The time for authentic leadership is now. According to the 2018 Edelman Trust Barometer, the public’s confidence in the traditional structures of American leadership is now fully undermined and has been replaced with a strong sense of fear, uncertainty, and disillusionment.
Leaders who inspire trust will help pull us out of this slump by demonstrating self-awareness, honesty, and courage; by building honest relationships based on their real values. And, by listening. To themselves, and to the people with whom they work and socialize.
Authentic leaders aren’t afraid to express themselves honestly, to ask the difficult questions and take action based on what they hear.
Here’s an example of an authentic leader who has impressed me greatly. On my recent trip to Brazil, I met Cristina Palmaka, the President of SAP Brazil, one of the most important global subsidiaries of the company. Cristina is a highly experienced professional in the IT segment in Brazil with a strong focus on innovation. I found her wonderful because she shared her fears, likes, dislikes, and own leadership path with the group in a very open and honest way. She is highly influential because of this authenticity.

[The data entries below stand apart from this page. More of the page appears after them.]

-- ==== Sys2Proof/Tests/Slice0.lean ====
section
/-! SUPPORT. Tests. Expected values are those of spec/95_test_vectors.md and of the rules' own examples. At the end, for every
statement with hypotheses, a state and operands that meet them all. -/

namespace Sys2Proof.Tests

open Sys2Proof Sys2Proof.Machine

/-! ### States to start from -/

/-- After INITIALIZE (95, section 2.2: `pins_cfg = 1`, `q = 0x00`). -/
def configured : State := { State.reset with pinsCfg := true, q := some 0x00 }

/-- The same with the backlight shadow on. -/
def configuredLit : State := { configured with bl := 1 }

/-- After BEGIN 16, 2 (95, P1, end state), the trace left out. -/
def begun : State :=
  { configured with
    shadowN := some 1
    shadowF := some 0
    shadowD := some 1
    shadowC := some 0
    shadowB := some 0
    shadowID := some 1
    shadowSH := some 0
    cols := some 16
    lines := some 2
    q := some 0xC0 }

/-- A block that has faulted on 0x700000 (95, P7). -/
def faulted : State := { configured with busy := true, fault := some (.reservedRequest 0x700000) }

/-- A block in COMMAND 0x01, before its action `k`. -/
def inCommand (k : Nat) : State := { configured with busy := true, seq := .active (.command 0x01) k }

/-- Held in reset. -/
def held : State := { State.reset with rst := true }

/-- The next state of an outcome. -/
def nextOf (o : Host.Outcome State Fault Refusal) : Option State :=
  match o with
  | .next s => some s
  | .fault _ => none
  | .refused _ => none

/-- What is read off the next state of an outcome. -/
def after {α : Type} (o : Host.Outcome State Fault Refusal) (f : State → α) : Option α :=
  (nextOf o).map f

/-! ### Operands that do not fit are no request (rule R76) -/

theorem test_command_too_large : (AsmLine.command 256).wellFormed = false := by decide
theorem test_writeChar_too_large : (AsmLine.writeChar 256).wellFormed = false := by decide
theorem test_initNibble_too_large : (AsmLine.initNibble 256).wellFormed = false := by decide
theorem test_begin_cols_too_large : (AsmLine.beginLcd 256 2 none).wellFormed = false := by decide
theorem test_begin_lines_too_large : (AsmLine.beginLcd 16 256 none).wellFormed = false := by decide
theorem test_largest_operands_fit : (AsmLine.beginLcd 255 255 (some .large)).wellFormed = true := by decide

/-! ### Words written out from rule R70's format: OP, FNT, RSV, A, B -/

theorem test_decode_initialise : decode 0b000000000000000000000000 = .ok .initialise := by decide
theorem test_decode_begin_large :
    decode 0b000110000001010000000001 = .ok (.beginLcd 20 1 .large) := by decide
theorem test_decode_begin_small :
    decode 0b000100000010100000000100 = .ok (.beginLcd 40 4 .small) := by decide
theorem test_decode_initNibble : decode 0b001000000000000011110011 = .ok (.initNibble 0xF3) := by decide
theorem test_decode_command : decode 0b001100000000000010100101 = .ok (.command 0xA5) := by decide
theorem test_decode_writeChar : decode 0b010000000000000001000001 = .ok (.writeChar 0x41) := by decide
theorem test_decode_backlightOff : decode 0b010100000000000000000000 = .ok .backlightOff := by decide
theorem test_decode_backlightOn : decode 0b011000000000000000000000 = .ok .backlightOn := by decide

/-- The reserved words of 95, section 2.8. -/
theorem test_decode_reserved :
    decode 0x700000 = .error .opcode ∧ decode 0xF00000 = .error .opcode ∧ decode 0x010000 = .error .rsv ∧
      decode 0x1F0000 = .error .rsv ∧ decode 0x080000 = .error .fnt ∧ decode 0x208000 = .error .operandA ∧
      decode 0x000100 = .error .operandA ∧ decode 0x300100 = .error .operandA ∧ decode 0x000001 = .error .operandB ∧
      decode 0x500001 = .error .operandB ∧ decode 0x600080 = .error .operandB := by decide

/-- The table's first bits count from the word's low end; a word has 24 bits. -/
theorem test_decodeTableWord :
    decodeTableWord 24 0x181401 = some (.beginLcd 20 1 .large) ∧ decodeTableWord 24 0x700000 = none ∧
      decodeTableWord 32 0x1000000 = none := by decide

/-! ### Frames (95, section 2.1, W1) -/

theorem test_frames :
    assembleFrame 0xA 0 1 1 = 0xAC ∧ assembleFrame 0x5 1 0 0 = 0x52 ∧ assembleFrame 0xF 1 1 1 = 0xFE ∧
      assembleFrame 0x0 0 1 0 = 0x04 := by decide

/-- Rule R90's bytes, written out in bits from its table. -/
theorem test_command_bytes :
    functionSetByte 1 0 = 0b00101000 ∧ functionSetByte 0 1 = 0b00100100 ∧ displayControlByte 1 0 0 = 0b00001100 ∧
      displayControlByte 0 1 0 = 0b00001010 ∧ entryModeByte 1 0 = 0b00000110 ∧ entryModeByte 0 1 = 0b00000101 ∧
      clearDisplayByte = 0b00000001 := by decide

/-! ### One request each -/

/-- 95, W2. -/
theorem test_initialise :
    after (exec .initialise { State.reset with bl := 1 }) (fun t => (t.trace, t.pinsCfg, t.q, t.bl)) =
      some ([.frame 0x00, .done 0], true, some 0x00, 1) := by decide

/-- 95, section 2.5: the frame after a reset that left E high is a latch of nibble 0. -/
theorem test_initialise_latch :
    after (exec .initialise { State.reset with q := some 0x18 }) (fun t => latches (some 0x18) t.trace) =
      some [⟨false, 0⟩] := by decide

“Being authentic as a leader is hard work and takes years of experience in leadership roles. No one can be authentic without fail; everyone behaves inauthentically at times, saying and doing things they will come to regret,” writes Bill George, author of True North: Discover Your Authentic Leadership. “The key is to have the self-awareness to recognize these times and listen to close colleagues who point them out.”
Self-awareness and listening are closely linked. To be self-aware, you must listen to yourself first and understand how your experiences, values, beliefs, gender, education, and social status can impact what you hear, and how you take action. Armed with that insider knowledge, you can listen, free of assumptions and judgments, to the people you lead, and make strategic decisions based on what you have learned from your discussions.
Another authentic leader I’ve had the privilege of working with is Kevin Delaney, VP of Learning and Development for LinkedIn. Kevin is an HR leader with 20 years of experience in Fortune companies, start-ups, and high-growth technology companies. Kevin is very open about his personal life – his good and bad experiences, his hobbies, and his kids. I have been struck by his careful listening and honest and constructive feedback when he spoke to groups or shared his opinion in meetings.
Authentic leaders demonstrate other essential qualities, like looking at the whole person for the qualities they can bring to a team, or motivating and challenging a team to perform at high standards. Or admitting to mistakes, honestly and openly–and then moving on.
One such leader is Ralf Drews, my co-author. Ralf is the current Chairman of the Board / CEO at Greif Velox Maschinenfabrik. Ralf gives and takes direct feedback well and is known for his uncompromising integrity, and his ability to positively influence not only his direct team but an entire organization.
In today’s world, we really need authentic leaders like Cristina, Kevin, and Ralf. And we need you. If you find yourself drawn to leadership, know that the world needs your perspective, your talents, and your ability to listen to the people around you.
Don’t be afraid to go for it. Don’t feel like you can’t admit when you don’t know something. Authentic leaders are all about asking questions, listening to the answers, and leveraging the strengths of those with whom they work.
As Bill George says, “… it really gets down to the lives you touch every day in your life …and people you don’t even know sometimes whom you’ve impacted by who you are, what you stand for, by being true to what you believe.” So learn to listen. To yourself and to the people you lead or hope one day to lead.